From Stefan.Esser@otelo.de  Mon Dec 10 11:37:36 2001
Return-Path: <Stefan.Esser@otelo.de>
Received: from mail.otelo.de (mail.otelo.de [195.50.151.2])
	by hub.freebsd.org (Postfix) with ESMTP
	id C83BF37B416; Mon, 10 Dec 2001 11:37:34 -0800 (PST)
Message-Id: <20011210193720.DF0CB1510@c4007380.vebacom.de>
Date: Mon, 10 Dec 2001 20:37:20 +0100 (CET)
From: Stefan Esser <se@freebsd.org>
Reply-To: Stefan.Esser@Arcor.Net
To: FreeBSD-gnats-submit@freebsd.org
Cc: <se@freebsd.org>, stefan.esser@o-tel-o.de
Subject: Reproducable PANIC in -stable and .current 

>Number:         32681
>Category:       kern
>Synopsis:       Reproducable PANIC in -stable and .current
>Confidential:   no
>Severity:       critical
>Priority:       high
>Responsible:    des
>State:          closed
>Quarter:        
>Keywords:       
>Date-Required:  
>Class:          sw-bug
>Submitter-Id:   current-users
>Arrival-Date:   Mon Dec 10 11:40:01 PST 2001
>Closed-Date:    Thu Jan 3 02:04:51 PST 2002
>Last-Modified:  Thu Jan 03 02:06:15 PST 2002
>Originator:     Stefan Esser
>Release:        FreeBSD 4.4-STABLE i386 / FreeBSD 5.0-CURRENT i386
>Organization:
o.tel.o GmbH
>Environment:
System: FreeBSD current-host 5.0-CURRENT FreeBSD 5.0-CURRENT #1: Mon Dec 10 18:00:17 CET 2001     se@current-host:/usr/src/sys/i386/compile/TYAN  i386
	FreeBSD stable-host 4.4-STABLE FreeBSD 4.4-STABLE #6: Wed Dec  5 14:29:02 CET 2001     se@stable-host:/usr/src/sys/compile/TYAN  i386

>Description:
I've been suffering from panics during a security scan of a large company LAN. 
With nessus and 20 simultanous addresses being scanned, I get panics within 
minutes, which forced me to lower the parallelism to 5 addresses at a time (the 
whole network will be finished in about 4 years, at the current pace ;-)

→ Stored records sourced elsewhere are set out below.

-- ==== Sys2Proof/Tests/Slice0.lean ====
section
/-! SUPPORT. Tests whose expected results are the vectors of spec/95_test_vectors.md (named in the
comments), the smoke test of WellFormed, and a witness for each statement with hypotheses. -/

namespace Sys2Proof.Machine.Tests

/-! ## WellFormed: an ill-formed term for each check, and the ends of each range -/

theorem test_wellformed_ends : (Instr.start 255).wellFormed = true ∧ (Instr.write 255 255).wellFormed = true ∧
    (Instr.read 255).wellFormed = true ∧ (Instr.reconfig 255).wellFormed = true ∧
    (Instr.txcs 15).wellFormed = true := by decide

theorem test_illformed_start : (Instr.start 256).wellFormed = false := by decide

theorem test_illformed_write_inst : (Instr.write 256 1).wellFormed = false := by decide

theorem test_illformed_write_count : (Instr.write 0 256).wellFormed = false := by decide

theorem test_illformed_read : (Instr.read 256).wellFormed = false := by decide

theorem test_illformed_reconfig : (Instr.reconfig 256).wellFormed = false := by decide

theorem test_illformed_txcs : (Instr.txcs 16).wellFormed = false := by decide

/-! ## Decoding: words of 2.13 and 2.3, each written out from the fields of R138, R123, R124 -/

theorem test_decode_getifc : decode 0x10000000#32 = .instr .getifc := by decide

theorem test_decode_getmaxf : decode 0x20000000#32 = .instr .getmaxf := by decide

theorem test_decode_start : decode 0x3000FF00#32 = .instr (.start 255) := by decide

theorem test_decode_stop : decode 0x40000000#32 = .instr .stop := by decide

theorem test_decode_write : decode 0x50020100#32 = .instr (.write 2 1) := by decide

theorem test_decode_read : decode 0x60010000#32 = .instr (.read 1) := by decide

theorem test_decode_select : decode 0x70000001#32 = .instr (.select true) ∧
    decode 0x70000000#32 = .instr (.select false) := by decide

theorem test_decode_reconfig : decode 0x80000600#32 = .instr (.reconfig 6) := by decide

/-- 2.3: the control word of DLC 15 is `0xCC2F_0000`. -/
theorem test_decode_txcs : decode 0xCC2F0000#32 = .instr (.txcs 15) ∧
    decodeTableWord 32 0xCC200000 = some (.txcs 0) := by decide

/-- F1: `0xC420_0000`. -/
theorem test_decode_rxcs : decode 0xC4200000#32 = .instr .rxcs ∧ decode 0xC4210000#32 = .reserved .reservedOp := by
  decide

/-- 2.13, the reserved words. -/
theorem test_decode_reserved_op : [0x00000000#32, 0x90000000#32, 0xF0000000#32].map decode =
    List.replicate 3 (.reserved .reservedOp) := by decide

/-- 2.13, the reserved words. -/
theorem test_decode_reserved_field : [0x10000001#32, 0x30010100#32, 0x40000100#32, 0x51000100#32].map decode =
    List.replicate 4 (.reserved .reservedField) := by decide

/-- 2.13, the reserved words. -/
theorem test_decode_reserved_unused :
    [0x60000001#32, 0x60010100#32, 0x70000002#32, 0x70000003#32].map decode =
      List.replicate 4 (.reserved .reservedField) := by decide

/-! ## Values: 2.1, 2.2, 2.4, 2.5 -/

/-- 2.1: `LEN2DLC` at the ends of each range. -/
theorem test_len2dlc : [0, 8, 9, 12, 13, 16, 17, 20, 21, 24, 25, 32, 33, 48, 49, 64].map len2dlc =
    [0, 8, 9, 9, 10, 10, 11, 11, 12, 12, 13, 13, 14, 14, 15, 15].map (fun n => some (BitVec.ofNat 4 n)) ∧
    len2dlc 65 = none := by decide

/-- K6. -/
theorem test_pack : pack [0x11, 0x22, 0x33, 0x44, 0x55] = [0x11223344#32, 0x55000000#32] := by decide

/-- K11. -/
theorem test_unpack : unpack [0x11223344#32, 0x55AABBCC#32] 5 = [0x11, 0x22, 0x33, 0x44, 0x55] := by decide

/-- D7: flags, CODE, PRIO and the reserved bit are ignored. -/
theorem test_decode_fields : csDlc 0xE6FF0001#32 = 15 ∧ csTimestamp 0xE6FF0001#32 = 0x0001 ∧
    idOf 0xE0000123#32 = 0x123 := by decide

/-- T3, T7. -/
theorem test_reconcile : reconcile cfgEx (clockValue 0xFFFFFFFF#32 0xFFF3CA5F#32) 0x39C8#16 0x3900#16 = 9999 ∧
    reconcile cfgEx (clockValue 0xFFFFFFFF#32 0xFFFFFF9B#32) 0x0200#16 0x0000#16 = 230584300921369390 := by
  decide

/-- T5, T6. -/
theorem test_reconcile_modes :
    reconcile cfgEx (clockValue 0xFFFFFFFE#32 0xFFFFFFEF#32) 0x0005#16 0xFFF0#16 = 53686272 ∧
    reconcile { cfgEx with deltaMode := .modular } (clockValue 0xFFFFFFFE#32 0xFFFFFFEF#32) 0x0005#16 0xFFF0#16 =
      53687091 := by decide

/-! ## States -/

/-- A small configuration: one transmit pair, one filter, one interface. -/
def small : Config where
  nIf := 1
  nMb := 3
  fCap := 1
  qCap := 2
  ticksPerUs := 80
  pollDefaultTicks := 3
  txnMax := 1
  deltaMode := .abs

/-- D3's words in mailbox 2 and stale words in mailboxes 0 and 2; ready to transmit from mailbox 0. -/
def box : Inst :=
  { Inst.powerOn AnyInst.zero with
    enabled := true
    status := 0x00006000#32
    imask := 0x4
    timer := 0x1234
    ram := [(0x83, 0xDEADBEEF#32), (0xA4, 0xC2251234#32), (0xA5, 0x1ABCDE01#32), (0xA6, 0x11223344#32),
      (0xA7, 0x55AABBCC#32)] }

/-- RD1's frame. -/
def frameA : Frame := { id := 0x123, dlc := 2, payload := [0xAA, 0xBB], ts := 10000 }

/-- A live group of the interfaces `xs` in the small configuration, with E2's frame in TXF and a filter
with every bit set, the clock as in T1. -/
def group (xs : List Inst) (agenda : List Move) : State :=
  { State.powerOn { small with nIf := xs.length } (AnyValues.zero small) with
    groupLive := true
    handle := true
    txf := { id := 0x00000001#32, dlc := 1, data := 0xAB :: List.replicate 63 0x77 }
    flt := [{ id := 0xFFFFFFFF#32, mask := 0xFFFFFFFF#32 }]
    clkHi := 0xFFFFFFFF#32
    clkLo := 0xFFF3CAFF#32
    clkRun := true
    insts := xs
    agenda := agenda }

/-- A live group of one interface. -/
def live (x : Inst) (agenda : List Move) : State := group [x] agenda

/-- A bring-up whose MCR has no acknowledge bit. -/
def upFresh (_ : Nat) : UpRegs := { mcr := 0, status := 0, timer := 0 }

/-- The same without a group. -/
def down (x : Inst) (agenda : List Move) : State := { live x agenda with groupLive := false, handle := false }

/-- Whether a next state meets `p`. -/
def nextIs (o : Host.Outcome State Fault Refusal) (p : State → Bool) : Bool :=
  match o with
  | .next t => p t
  | .fault _ => false
  | .refused _ => false

/-! ## One command each -/

/-- M10, and the same from reset through CMD. -/
theorem test_getifc : nextIs (step (State.reset.withFetchWord 32 0x10000000))
    (fun t => t.rcount == 2 && t.outcome.code == 0x01) = true := by decide +kernel

/-- M11. -/
theorem test_getmaxf : nextIs (step (State.reset.withFetchWord 32 0x20000000))
    (fun t => t.rcount == 5 && t.outcome.code == 0x01) = true := by decide +kernel

/-- 2.13: a reserved word gives `0xFD`. -/
theorem test_reserved_word : nextIs (step (State.reset.withFetchWord 32 0x90000000))
    (fun t => t.outcome.code == 0xFD && t.cmd == 0x90000000#32) = true := by decide +kernel

/-- M2: `START 6`. -/
theorem test_start_count : nextIs (step (State.reset.withFetchWord 32 0x30000600))
    (fun t => t.outcome.code == 0xFD && !t.handle) = true := by decide +kernel

/-- M1, F6: the filter cut to 29 bits, `IMASK = RXVALID`, the queue and the counter reset. -/
theorem test_start : nextIs (exec (.start 1)
      (down { box with queue := [frameA], discard := 5 } (startMoves small 1 upFresh none)))
    (fun t => t.outcome.code == 0x01 && t.handle && (t.inst 0).imask == 0x4 && (t.inst 0).mcr == 0 &&
      (t.inst 0).discard == 0 && (t.inst 0).mb 2 0 == 0xC4200000#32 && (t.inst 0).mb 2 1 == 0x1FFFFFFF#32 &&
      (t.inst 0).rximr 2 == 0x1FFFFFFF#32 && (t.inst 0).mb 0 3 == 0) = true := by decide +kernel

/-- M8. -/
theorem test_stop : nextIs (exec .stop (live box (stopMoves small)))
    (fun t => t.outcome.code == 0x01 && !t.handle && !(t.inst 0).enabled &&
      (t.inst 0).mcr == 0x88100000#32 && !t.clkRun && t.clkLo == 0xFFFFFFFF#32) = true := by decide +kernel

/-- M9, with `k = 0`. -/
theorem test_stop_silent : nextIs (exec .stop (live box (fgs 4 ++ ptTicks 4 ++ fgs 1)))
    (fun t => t.outcome.code == 0xFF && t.handle && t.groupLive && (t.inst 0).enabled && t.clkRun) = true := by
  decide +kernel

/-- W1 with E2: the stale word 3 stays, the flag is cleared. -/
theorem test_write : nextIs (exec (.write 0 1)
      (live box (fgs 6 ++ [.env (.tx 0 0), .fg, .fg])))
    (fun t => t.outcome.code == 0x01 && t.nwritten == 1 && (t.inst 0).iflag == 0 &&
      (t.inst 0).mb 0 0 == 0xC8211234#32 && (t.inst 0).mb 0 1 == 0x00000001#32 &&
      (t.inst 0).mb 0 2 == 0xAB000000#32 && (t.inst 0).mb 0 3 == 0xDEADBEEF#32) = true := by decide +kernel

/-- W5: LPTM = 2 is no transmit mailbox. -/
theorem test_write_full : nextIs (exec (.write 0 1)
      (live { box with status := 0x00026000#32 } (fgs 2)))
    (fun t => t.outcome.code == 0xFE && t.nwritten == 0 && t.insts == [{ box with status := 0x00026000#32 }]) =
      true := by decide +kernel

/-- RD1. -/
theorem test_read : nextIs (exec (.read 0) (live { box with queue := [frameA] } (fgs 2)))
    (fun t => t.outcome.code == 0x01 && t.rxf.id == 0x00000123#32 && t.rxf.dlc == 2 && t.rxf.len == 2 &&
      t.rxf.data == [0xAA, 0xBB] ++ List.replicate 62 0 && t.rxf.ts == 10000 && (t.inst 0).queue == []) =
      true := by decide +kernel

/-- RD2. -/
theorem test_read_empty : nextIs (exec (.read 0) (live box (fgs 2)))
    (fun t => t.outcome.code == 0x02 && t.rxf == (live box []).rxf) = true := by decide +kernel

/-- S4, S1: transmit readiness ignored, `TMO = 0` ends after one tick and not before. -/
theorem test_select_timeout : nextIs (exec (.select true) (live box (fgs 4 ++ fgs 1 ++ ptTicks 1 ++ fgs 3)))
    (fun t => t.outcome.code == 0x03) = true := by decide +kernel

/-- S2. -/
theorem test_select_ready : nextIs (exec (.select false) (live box (fgs 4)))
    (fun t => t.outcome.code == 0x01 && t.ptRun) = true := by decide +kernel
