-- ==== Sys2Proof/Machine/Schedule.lean ====
section
/-! DEFINITION. What the Schedule Banks and Switch Control compute from a bank: the layout of its entries on a cycle (R29),
validation (R49 to R51), the figures (R52, R53), the late count and the instant (R59, R60). -/

namespace Sys2Proof.Machine

/-- SYNC time at a bit rate, in ticks (R51). -/
def syncTime (rate : BitRate) : Nat := Config.syncBits * rate.ticksPerBit

/-- The entries below List Length, in order (R29). -/
def Bank.listed (bk : Bank) : List Entry := bk.entries.toList.take bk.listLength.toNat

/-- The entries used in a cycle, each with its effective duration, when `left` ticks of the cycle remain at the first
of them: an entry is used while its offset is below the Cycle Time, and is cut at the cycle end (R29). -/
def layout (left : Nat) : List Entry → List (Entry × Nat)
  | [] => []
  | e :: es =>
    if left = 0 then []
    else
      let d := min e.duration.toNat left
      (e, d) :: layout (left - d) es

/-- The used entries of a bank with their effective durations (R29). -/
def Bank.used (bk : Bank) : List (Entry × Nat) := layout bk.cycleTime.toNat bk.listed

/-- The effective duration of entry i, if it is used in the cycle (R29). -/
def Bank.effective (bk : Bank) (i : Nat) : Option Nat := (bk.used[i]?).map (·.2)

/-- Validation checks 1 to 5 of R49 in their order: the cause of the first that fails. -/
def Bank.firstFault (bk : Bank) (rate : BitRate) : Option SwitchCause :=
  if bk.listLength = 0 ∨ 64 < bk.listLength.toNat then some .length
  else if bk.cycleTime.toNat < 64 then some .cycle
  else if bk.listed.any (fun e => decide (e.duration.toNat < 16)) then some .entry
  else if bk.used.all (fun u => u.1.classes == 0) then some .allClosed
  else if bk.sync && decide ((bk.effective 0).getD 0 < syncTime rate) then some .syncRoom
  else none

/-- The late count k and the instant S from the reference time U (R60): D is U minus Base Time modulo 2^48. -/
def reckon (u base : Tick) (cycleTime : Nat) : Nat × Tick :=
  let d := (u - base).toNat
  if d = 0 ∨ 2 ^ 47 ≤ d then (0, base)
  else
    let k := (d + cycleTime - 1) / cycleTime
    (k, base + BitVec.ofNat 48 (k * cycleTime))

/-- The reference time U (R59): the frame bound of a frame in flight if it lies after the present tick, else the present
tick. -/
def State.referenceTime (s : State) : Tick :=
  match s.engine.flight with
  | none => s.lineTime
  | some fl => if liesAfter fl.frameBound s.lineTime then fl.frameBound else s.lineTime

/-- min(k, 255), as a record field holds it (R60, R61). -/
def lateField (k : Nat) : BitVec 8 := BitVec.ofNat 8 (min k 255)

/-- Usable durations (R52): the effective durations, entry 0's less SYNC time when Sync is set. -/
def Bank.usable (bk : Bank) (rate : BitRate) : List (Entry × Nat) :=
  match bk.used with
  | [] => []
  | (e, d) :: rest => (e, if bk.sync then d - syncTime rate else d) :: rest

/-- The largest usable duration among the entries that a test admits; 0 when it admits none (R53). -/
def longest (us : List (Entry × Nat)) (p : Entry → Bool) : Nat :=
  us.foldl (fun m u => if p u.1 then max m u.2 else m) 0

/-- The figures of a bank (R53). -/
def Bank.figures (bk : Bank) (rate : BitRate) : Figures :=
  let us := bk.usable rate
  { maxOpen := Vector.ofFn (fun c : Fin 4 => longest us (fun e => e.classes.getLsbD c.val))
    maxAny := longest us (fun e => e.classes != 0) }

end Sys2Proof.Machine
end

Since the operational system doing these scans is two hours of travel away, I 
decided to check, whether the same problem exists in -current on identical 
hardware at my location: it's there!

Since I don't have access to the console of the remote -stable box, I did all 
my testing on a similar box running -current. 
The symptoms are identical: Trap 12 within minutes of running the latest nessus-devel (set to test 10 addresses in parallel).

I've tried to identify the location of the fstatfs() call in nessusd, but did not
find a single occurence.


The source of problem appears to be a value of NULL resulting from:

	 mp = ((struct vnode *)fp->f_data)->v_mount;

which is dereferenced in the next progam line ...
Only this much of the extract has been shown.